Your answer should be the lines below from the one holding "def State.busSettled (s" through the one holding "n (s.readByte n)", copied exactly and with nothing else.

## Extracted entries
***
-- ==== Sys2Proof/Safety.lean ====
section
/-! DEFINITION. What counts as a safe block: the invariant of the whole machine, at every sequencer
position, in the terms the statements use. -/

namespace Sys2Proof.Machine

/-- The command a place belongs to (10_state.md R24). -/
def Place.command : Place → Command
  | .beginReleases => .begin
  | .writeStart | .writeAddr | .writeData | .writeStop _ => .write
  | .readStart | .readAddr | .readData | .readStop _ => .read
  | .writeRegStart | .writeRegAddr | .writeRegReg | .writeRegVal | .writeRegStop _ => .writeReg
  | .readRegStart | .readRegAddrWrite | .readRegReg | .readRegRestart | .readRegAddrRead => .readReg
  | .readRegData | .readRegStop _ => .readReg

/-- `TXN_OPEN` while a place runs: set from the end of the first START to the end of the STOP, also
across the repeated start (10_state.md R18). -/
def Place.opened : Place → Bool
  | .beginReleases | .writeStart | .readStart | .writeRegStart | .readRegStart => false
  | .writeAddr | .writeData | .readAddr | .readData | .writeRegAddr | .writeRegReg => true
  | .writeRegVal | .readRegAddrWrite | .readRegReg | .readRegRestart | .readRegAddrRead => true
  | .readRegData | .writeStop _ | .readStop _ | .writeRegStop _ | .readRegStop _ => true

/-- What `SDA_DRV` is known to be when primitive `k` of a cell in which the block samples is about to
run (42_byte_transfer.md R112). -/
def sampledCellSda (k : Nat) : Option Drv := if k = 0 then none else some .released

/-- What `SCL_DRV` is when primitive `k` of a cell in which the block samples is about to run. -/
def sampledCellScl (k : Nat) : Drv := if k < 3 then .drivenLow else if k < 6 then .released else .drivenLow

/-- What `SCL_DRV` is when primitive `k` of a cell in which the block drives a bit is about to run. -/
def drivenCellScl (k : Nat) : Drv := if k < 3 then .drivenLow else if k < 5 then .released else .drivenLow

/-- What `SDA_DRV` is known to be when primitive `k` of a phase is about to run, where the rules fix
it (41_bus_conditions.md R100, R101, R103, 42_byte_transfer.md R110, R111). -/
def sdaKnown (op : Instr) (k : Nat) : Option Drv :=
  match op with
  | .begin => if k = 0 then none else some .released
  | .start => if k = 0 then none else if k < 4 then some .released else some .drivenLow
  | .stop => if k = 0 then some .released else if k < 5 then some .drivenLow else some .released
  | .wbyte => if k < 48 then none else sampledCellSda (k - 48)
  | .rbyte _ => if k < 56 then if k = 0 then some .released else sampledCellSda (k % 7) else none
  | .sdaLow | .sdaRel | .sclLow | .sclRel | .sdaSample | .wait => none
  | .write | .read | .writeReg | .readReg => none

/-- What `SCL_DRV` is known to be when primitive `k` of a phase is about to run. -/
def sclKnown (op : Instr) (k : Nat) : Option Drv :=
  match op with
  | .begin => none
  | .start => if k < 2 then none else if k < 6 then some .released else some .drivenLow
  | .stop => if k < 3 then some .drivenLow else some .released
  | .wbyte => if k < 48 then some (drivenCellScl (k % 6)) else some (sampledCellScl (k - 48))
  | .rbyte _ => if k < 56 then some (sampledCellScl (k % 7)) else some (drivenCellScl (k - 56))
  | .sdaLow | .sdaRel | .sclLow | .sclRel | .sdaSample | .wait => none
  | .write | .read | .writeReg | .readReg => none

/-- How many bits `BITCNT` has counted when primitive `k` of a byte transfer is about to run
(10_state.md R15); at the first primitive it is not yet cleared. -/
def bitsKnown (op : Instr) (k : Nat) : Option Nat :=
  match op with
  | .wbyte => if k = 0 then none else some (min (k / 6) 8)
  | .rbyte _ => if k = 0 then none else some (min (k / 7) 8)
  | .begin | .start | .stop => none
  | .sdaLow | .sdaRel | .sclLow | .sclRel | .sdaSample | .wait => none
  | .write | .read | .writeReg | .readReg => none

/-- The byte loops run with `IDX < LEN` (10_state.md R25, 43_transfer_commands.md R125). -/
def Place.indexOk (p : Place) (s : State) : Prop :=
  p = .writeData ∨ p = .readData → s.idx < s.len

/-- A position inside a command and the state agree: the index is one of the phase's, the lines are
where the rules have put them, `TXN_OPEN`, `BITCNT` and `IDX` are what the place makes them. -/
def State.atPlace (s : State) (p : Place) (k : Nat) : Prop :=
  k < primCount (p.op s)
    ∧ s.txnOpen = p.opened
    ∧ (∀ d, sdaKnown (p.op s) k = some d → s.sdaDrv = d)
    ∧ (∀ d, sclKnown (p.op s) k = some d → s.sclDrv = d)
    ∧ (∀ n, bitsKnown (p.op s) k = some n → s.bitcnt.toNat = n)
    ∧ p.indexOk s
    ∧ s.cmd = encode p.command.instr

/-- `SEQ`, `BUSY`, `TXN_OPEN` and `CMD` agree: with no command running `BUSY` = 0 and `TXN_OPEN` = 0
(10_state.md R18, R19); while one runs `BUSY` = 1 and `CMD` holds its code (R23). -/
def State.seqOk (s : State) : Prop :=
  match s.seq with
  | .idle => s.busy = false ∧ s.txnOpen = false
  | .op code => s.busy = true ∧ s.txnOpen = false ∧ s.cmd = code ∧ ∃ c : Command, code = encode c.instr
  | .path p k => s.busy = true ∧ s.atPlace p k

/-- THE INVARIANT of the block: the buffers keep their canonical form, `BITCNT` is 0 to 8
(10_state.md R15), and the sequencer and the registers agree. -/
def State.Inv (s : State) : Prop :=
  Mem.wf s.txbuf = true ∧ Mem.wf s.rxbuf = true ∧ s.bitcnt.toNat ≤ 8 ∧ s.seqOk

/-- The bus is where BEGIN or a transfer command leaves it: between commands, and until a command's
first SCL event, both lines are released, and the repeated start is entered with SDA released and SCL
low (41_bus_conditions.md R103). It holds from the first BEGIN or transfer command on
(70_reset_and_hazards.md R161). -/
def State.busSettled (s : State) : Prop :=
  match s.seq with
  | .idle => s.drivers = (.released, .released)
  | .op _ => s.drivers = (.released, .released)
  | .path p k =>
    (p.opened = false → k ≤ 1 → s.drivers = (.released, .released))
      ∧ (p = .readRegRestart → k ≤ 1 → s.drivers = (.released, .drivenLow))

/-- The head of the host's list waits for the running command (70_reset_and_hazards.md R170). -/
def State.noReentry (s : State) : Prop := s.reentrant? = none

/-- The run from `s` to `t` added events, and they have this length and this many waits. -/
def emits (s t : State) (events waits : Nat) : Prop :=
  ∃ ev, t.trace = s.trace ++ ev ∧ ev.length = events ∧ Trace.waits ev = waits

/-- A row of the phase table (41_bus_conditions.md R103): the drivers left, and the markers, events
and waits of the run from `s` to `t`. -/
def phaseRow (s t : State) (leaves : Drivers) (starts stops events waits : Nat) : Prop :=
  t.drivers = leaves
    ∧ ∃ ev, t.trace = s.trace ++ ev ∧ Trace.starts s.drivers ev = starts
        ∧ Trace.stops s.drivers ev = stops ∧ ev.length = events ∧ Trace.waits ev = waits

/-- The bytes WRITE sends: the address byte, then `TXBUF[0]` to `TXBUF[LEN-1]` (20_memory.md R42). -/
def State.writeBytes (s : State) : List Byte :=
  s.addrWriteByte :: (List.range s.len.toNat).map s.txByte

/-- The byte READ receives as number `i`: the environment's answers after that to the address byte. -/
def State.readByte (s : State) (i : Nat) : Byte := s.answerByte (1 + 8 * i)

/-- `RXBUF` with the first `n` received bytes in it, in increasing index (10_state.md R22). -/
def State.rxFilled (s : State) : Nat → Mem
  | 0 => s.rxbuf
  | n + 1 => Mem.write (State.rxFilled s n) n (s.readByte n)

/-- RBYTE's events for the `LEN` bytes of a READ: every byte but the last is acknowledged
(43_transfer_commands.md R123). -/
def State.readEvents (s : State) : List Event :=
  (List.range s.len.toNat).flatMap fun i => rbyteEvents (s.readByte i) (decide (i + 1 < s.len.toNat))

/-- What a transaction carries on the wire (30_encoding.md R60): one or more bytes with their
acknowledge slots. -/
def groupSymbols (l : List (Byte × Bool)) : List Symbol := l.flatMap fun p => byteSymbols p.1 p.2

/-- Adjacent driver events of one line are a release of SDA and another event of SDA, with SCL low, as
RBYTE's closing release makes them (40_pin_driver.md R87). -/
def Trace.adjacentOk (d : Drivers) : List Event → Bool
  | [] => true
  | [_] => true
  | x :: y :: rest =>
    (x.line?.isNone || decide (x.line? ≠ y.line?)
        || (decide (x = .sdaRel) && decide (y.line? = some .sda) && decide (d.2 = .drivenLow)))
      && Trace.adjacentOk (x.drivers d) (y :: rest)

/-- Events `k` and `k + 1` of a trace are driver events of one line (40_pin_driver.md R87). -/
def Trace.pairAt (ev : List Event) (k : Nat) : Prop :=
  ∃ x y, ev[k]? = some x ∧ ev[k + 1]? = some y ∧ x.line? ≠ none ∧ x.line? = y.line?

/-- Event `k` of a trace is a driver event that no WAIT follows directly (40_pin_driver.md R87). -/
def Trace.noWaitAfter (ev : List Event) (k : Nat) : Prop :=
  ∃ x, ev[k]? = some x ∧ x.line? ≠ none ∧ ev[k + 1]? ≠ some .wait

/-- Event `k` of a trace is the first of a START, its release of SDA (41_bus_conditions.md R100). -/
def Trace.startOpensAt (ev : List Event) (k : Nat) : Prop :=
  ∃ pre post, ev = pre ++ startEvents ++ post ∧ k = pre.length

/-- Event `k` of a trace is the last of an RBYTE, its closing release of SDA, and the next RBYTE or the
STOP follows (42_byte_transfer.md R111, 40_pin_driver.md R87). -/
def Trace.rbyteEndsAt (ev : List Event) (k : Nat) : Prop :=
  ∃ pre b a post, ev = pre ++ rbyteEvents b a ++ post ∧ k + 1 = (pre ++ rbyteEvents b a).length
    ∧ (post = stopEvents ∨ ∃ b' a' rest, post = rbyteEvents b' a' ++ rest)

end Sys2Proof.Machine
end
***
## Response to the exercise
def State.busSettled (s : State) : Prop :=
  match s.seq with
  | .idle => s.drivers = (.released, .released)
  | .op _ => s.drivers = (.released, .released)
  | .path p k =>
    (p.opened = false → k ≤ 1 → s.drivers = (.released, .released))
      ∧ (p = .readRegRestart → k ≤ 1 → s.drivers = (.released, .drivenLow))

/-- The head of the host's list waits for the running command (70_reset_and_hazards.md R170). -/
def State.noReentry (s : State) : Prop := s.reentrant? = none

/-- The run from `s` to `t` added events, and they have this length and this many waits. -/
def emits (s t : State) (events waits : Nat) : Prop :=
  ∃ ev, t.trace = s.trace ++ ev ∧ ev.length = events ∧ Trace.waits ev = waits

/-- A row of the phase table (41_bus_conditions.md R103): the drivers left, and the markers, events
and waits of the run from `s` to `t`. -/
def phaseRow (s t : State) (leaves : Drivers) (starts stops events waits : Nat) : Prop :=
  t.drivers = leaves
    ∧ ∃ ev, t.trace = s.trace ++ ev ∧ Trace.starts s.drivers ev = starts
        ∧ Trace.stops s.drivers ev = stops ∧ ev.length = events ∧ Trace.waits ev = waits

/-- The bytes WRITE sends: the address byte, then `TXBUF[0]` to `TXBUF[LEN-1]` (20_memory.md R42). -/
def State.writeBytes (s : State) : List Byte :=
  s.addrWriteByte :: (List.range s.len.toNat).map s.txByte

/-- The byte READ receives as number `i`: the environment's answers after that to the address byte. -/
def State.readByte (s : State) (i : Nat) : Byte := s.answerByte (1 + 8 * i)

/-- `RXBUF` with the first `n` received bytes in it, in increasing index (10_state.md R22). -/
def State.rxFilled (s : State) : Nat → Mem
  | 0 => s.rxbuf
  | n + 1 => Mem.write (State.rxFilled s n) n (s.readByte n)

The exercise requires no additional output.